The traditional "linear" model is that man evolved in Africa from apes, which got brainier and at a given moment in time, walked out of Africa (such as the Homo erectus) to people the world while others stayed behind and continued evolving. The migrants (and nobody explains why [**]) remained static and did not change or evolve but those that remained behind did. So then came Homo heidlebergensis and Homo neanderthalensis who moved out of Africa and, finally, after more evolution towards better and bigger brains, we appeared, marched out of Africa and replaced all the others. Only modern man (Homo sapiens) managed to reach America (our 'superior' brains gave us the advantage and let us handle the tough Siberian and Alaskan climate and make it into the New World).

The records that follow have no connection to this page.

@[simp] theorem State.handoff_params : (s.handoff).params = s.params := by unfold State.handoff; dsimp only; split <;> rfl
@[simp] theorem State.handoff_cfg : (s.handoff).cfg = s.cfg := by unfold State.handoff; dsimp only; split <;> rfl
@[simp] theorem State.handoff_ctrl : (s.handoff).ctrl = s.ctrl := by unfold State.handoff; dsimp only; split <;> rfl
@[simp] theorem State.handoff_run : (s.handoff).run = s.run := by unfold State.handoff; dsimp only; split <;> rfl
@[simp] theorem State.handoff_synced : (s.handoff).synced = s.synced := by unfold State.handoff; dsimp only; split <;> rfl
@[simp] theorem State.handoff_primed : (s.handoff).primed = s.primed := by unfold State.handoff; dsimp only; split <;> rfl
@[simp] theorem State.handoff_asmBusy : (s.handoff).asmBusy = s.asmBusy := by unfold State.handoff; dsimp only; split <;> rfl
@[simp] theorem State.handoff_frameReady : (s.handoff).frameReady = s.frameReady := by unfold State.handoff; dsimp only; split <;> rfl
@[simp] theorem State.handoff_frameOk : (s.handoff).frameOk = s.frameOk := by unfold State.handoff; dsimp only; split <;> rfl
@[simp] theorem State.handoff_cfgValid : (s.handoff).cfgValid = s.cfgValid := by unfold State.handoff; dsimp only; split <;> rfl
@[simp] theorem State.handoff_cfgErr : (s.handoff).cfgErr = s.cfgErr := by unfold State.handoff; dsimp only; split <;> rfl
@[simp] theorem State.handoff_errcode : (s.handoff).errcode = s.errcode := by unfold State.handoff; dsimp only; split <;> rfl
@[simp] theorem State.handoff_wt : (s.handoff).wt = s.wt := by unfold State.handoff; dsimp only; split <;> rfl
@[simp] theorem State.handoff_divq : (s.handoff).divq = s.divq := by unfold State.handoff; dsimp only; split <;> rfl
@[simp] theorem State.handoff_irqEn : (s.handoff).irqEn = s.irqEn := by unfold State.handoff; dsimp only; split <;> rfl
@[simp] theorem State.handoff_halfcnt : (s.handoff).halfcnt = s.halfcnt := by unfold State.handoff; dsimp only; split <;> rfl
@[simp] theorem State.handoff_frameLen : (s.handoff).frameLen = s.frameLen := by unfold State.handoff; dsimp only; split <;> rfl
@[simp] theorem State.handoff_active : (s.handoff).active = s.active := by unfold State.handoff; dsimp only; split <;> rfl
@[simp] theorem State.handoff_fsv : (s.handoff).fsv = s.fsv := by unfold State.handoff; dsimp only; split <;> rfl
@[simp] theorem State.handoff_fsPrev : (s.handoff).fsPrev = s.fsPrev := by unfold State.handoff; dsimp only; split <;> rfl
@[simp] theorem State.handoff_pos : (s.handoff).pos = s.pos := by unfold State.handoff; dsimp only; split <;> rfl
@[simp] theorem State.handoff_widx : (s.handoff).widx = s.widx := by unfold State.handoff; dsimp only; split <;> rfl
@[simp] theorem State.handoff_sr : (s.handoff).sr = s.sr := by unfold State.handoff; dsimp only; split <;> rfl
@[simp] theorem State.handoff_divCnt : (s.handoff).divCnt = s.divCnt := by unfold State.handoff; dsimp only; split <;> rfl
@[simp] theorem State.handoff_divAcc : (s.handoff).divAcc = s.divAcc := by unfold State.handoff; dsimp only; split <;> rfl
@[simp] theorem State.handoff_bclk : (s.handoff).bclk = s.bclk := by unfold State.handoff; dsimp only; split <;> rfl
@[simp] theorem State.handoff_rh : (s.handoff).rh = s.rh := by unfold State.handoff; dsimp only; split <;> rfl
@[simp] theorem State.handoff_asmZero : (s.handoff).asmZero = s.asmZero := by unfold State.handoff; dsimp only; split <;> rfl
@[simp] theorem State.handoff_asmN : (s.handoff).asmN = s.asmN := by unfold State.handoff; dsimp only; split <;> rfl
@[simp] theorem State.handoff_cap : (s.handoff).cap = s.cap := by unfold State.handoff; dsimp only; split <;> rfl
@[simp] theorem State.handoff_frame : (s.handoff).frame = s.frame := by unfold State.handoff; dsimp only; split <;> rfl
@[simp] theorem State.handoff_resp : (s.handoff).resp = s.resp := by unfold State.handoff; dsimp only; split <;> rfl
@[simp] theorem State.handoff_ramEpoch : (s.handoff).ramEpoch = s.ramEpoch := by unfold State.handoff; dsimp only; split <;> rfl
@[simp] theorem State.handoff_bus : (s.handoff).bus = s.bus := by unfold State.handoff; dsimp only; split <;> rfl
@[simp] theorem State.handoff_serial : (s.handoff).serial = s.serial := by unfold State.handoff; dsimp only; split <;> rfl
@[simp] theorem State.handoff_turns : (s.handoff).turns = s.turns := by unfold State.handoff; dsimp only; split <;> rfl
@[simp] theorem State.handoff_draws : (s.handoff).draws = s.draws := by unfold State.handoff; dsimp only; split <;> rfl

end

section
variable (s : State)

[**] Well, yes, there is a theory, the "Multiregional" one, which in sharp contrast with the "Out of Africa" theory states that modern man did not only appear in Africa, but that Homo erectus evolved in different regions (hence the theory's name) into modern men.

More varieties of humans?

However, the picture seems different: there were other people and also, they all lived at about the same time, sharing overlapping territories:

An article published on March 24, 2010 tells us about DNA extracted from a 40,000 year old finger bone found in a Siberian cave has yielded surprising results: it was not human and it did not belong to a Neandertal either (the only two possible sources of human bones!). It belongs to another New and hitherto unknown lineage of ancient humans. So that makes at least three kinds of humans (actually if we include the Flores Hobbits -Homo floresiensis, it makes four) sharing our planet some 40,000 years ago.
The finger bone was found at the Denisova Cave in 2008. The cave is located at the Altai Mountains in Russia, Central Asia, and has many archaeological layers that span nearly one hundred thousand years of occupation.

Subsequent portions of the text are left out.